Go through the data and copy each line where the word "toBoundary" shows up.

## Stored data
══════════════════════════════

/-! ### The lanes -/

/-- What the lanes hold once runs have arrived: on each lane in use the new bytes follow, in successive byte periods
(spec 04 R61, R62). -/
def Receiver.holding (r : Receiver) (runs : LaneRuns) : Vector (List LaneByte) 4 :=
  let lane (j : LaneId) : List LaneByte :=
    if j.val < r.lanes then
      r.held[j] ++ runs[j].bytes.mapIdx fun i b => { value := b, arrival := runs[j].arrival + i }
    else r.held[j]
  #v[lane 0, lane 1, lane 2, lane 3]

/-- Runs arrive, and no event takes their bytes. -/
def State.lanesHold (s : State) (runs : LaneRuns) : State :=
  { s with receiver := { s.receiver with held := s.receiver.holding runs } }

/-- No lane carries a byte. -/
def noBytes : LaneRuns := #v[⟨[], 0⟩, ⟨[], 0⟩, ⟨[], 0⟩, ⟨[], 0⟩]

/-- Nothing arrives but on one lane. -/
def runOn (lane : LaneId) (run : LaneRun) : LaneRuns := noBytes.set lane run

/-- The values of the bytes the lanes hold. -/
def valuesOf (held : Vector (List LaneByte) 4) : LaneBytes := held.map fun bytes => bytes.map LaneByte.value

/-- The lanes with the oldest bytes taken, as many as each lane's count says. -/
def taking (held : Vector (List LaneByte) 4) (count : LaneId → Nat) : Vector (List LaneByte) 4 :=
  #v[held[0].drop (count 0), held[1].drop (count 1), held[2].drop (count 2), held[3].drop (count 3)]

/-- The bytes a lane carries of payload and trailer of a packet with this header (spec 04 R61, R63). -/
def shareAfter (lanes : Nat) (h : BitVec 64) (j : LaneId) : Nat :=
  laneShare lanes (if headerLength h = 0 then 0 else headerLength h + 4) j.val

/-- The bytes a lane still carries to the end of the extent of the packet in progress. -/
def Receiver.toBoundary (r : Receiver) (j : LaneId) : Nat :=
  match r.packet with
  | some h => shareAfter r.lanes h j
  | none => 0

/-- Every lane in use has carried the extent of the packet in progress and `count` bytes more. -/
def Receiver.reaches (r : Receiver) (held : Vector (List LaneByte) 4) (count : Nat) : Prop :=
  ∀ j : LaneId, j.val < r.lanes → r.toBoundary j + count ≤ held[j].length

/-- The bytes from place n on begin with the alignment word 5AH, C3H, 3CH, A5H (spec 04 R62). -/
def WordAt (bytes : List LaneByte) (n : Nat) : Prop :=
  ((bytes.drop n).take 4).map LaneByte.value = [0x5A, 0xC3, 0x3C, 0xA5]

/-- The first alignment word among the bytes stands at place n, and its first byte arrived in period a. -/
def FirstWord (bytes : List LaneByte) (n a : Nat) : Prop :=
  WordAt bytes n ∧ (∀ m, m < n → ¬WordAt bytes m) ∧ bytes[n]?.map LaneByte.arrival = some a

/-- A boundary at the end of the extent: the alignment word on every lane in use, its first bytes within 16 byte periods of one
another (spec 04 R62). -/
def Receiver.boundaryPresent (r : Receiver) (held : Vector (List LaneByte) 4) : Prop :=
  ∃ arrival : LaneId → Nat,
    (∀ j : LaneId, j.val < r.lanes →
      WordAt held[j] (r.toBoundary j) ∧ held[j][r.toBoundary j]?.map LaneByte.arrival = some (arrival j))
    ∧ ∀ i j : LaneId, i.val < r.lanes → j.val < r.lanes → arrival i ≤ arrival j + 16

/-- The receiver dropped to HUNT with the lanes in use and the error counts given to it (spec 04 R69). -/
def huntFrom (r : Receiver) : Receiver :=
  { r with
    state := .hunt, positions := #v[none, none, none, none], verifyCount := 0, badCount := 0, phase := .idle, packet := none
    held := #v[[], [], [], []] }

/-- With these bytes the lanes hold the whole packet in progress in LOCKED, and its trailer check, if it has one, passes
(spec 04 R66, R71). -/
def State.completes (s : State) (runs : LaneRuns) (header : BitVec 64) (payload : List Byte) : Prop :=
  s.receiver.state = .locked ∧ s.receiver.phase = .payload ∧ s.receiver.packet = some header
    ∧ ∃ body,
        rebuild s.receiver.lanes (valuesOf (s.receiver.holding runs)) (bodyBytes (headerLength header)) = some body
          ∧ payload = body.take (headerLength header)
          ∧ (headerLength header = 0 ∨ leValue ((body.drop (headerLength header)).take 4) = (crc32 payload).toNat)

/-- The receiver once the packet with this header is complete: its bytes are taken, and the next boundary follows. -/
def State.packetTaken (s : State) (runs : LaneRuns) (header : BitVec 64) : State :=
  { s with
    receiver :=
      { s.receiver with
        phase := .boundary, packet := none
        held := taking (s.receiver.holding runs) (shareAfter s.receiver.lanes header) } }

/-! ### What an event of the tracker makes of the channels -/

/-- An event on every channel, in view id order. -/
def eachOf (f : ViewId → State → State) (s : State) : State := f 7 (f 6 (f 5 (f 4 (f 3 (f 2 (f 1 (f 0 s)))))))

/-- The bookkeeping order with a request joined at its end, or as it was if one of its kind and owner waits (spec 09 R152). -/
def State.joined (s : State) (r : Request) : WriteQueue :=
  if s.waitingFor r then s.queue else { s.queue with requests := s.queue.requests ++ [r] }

══════════════════════════════

## Your response
def Receiver.toBoundary (r : Receiver) (j : LaneId) : Nat :=
  ∀ j : LaneId, j.val < r.lanes → r.toBoundary j + count ≤ held[j].length
      WordAt held[j] (r.toBoundary j) ∧ held[j][r.toBoundary j]?.map LaneByte.arrival = some (arrival j))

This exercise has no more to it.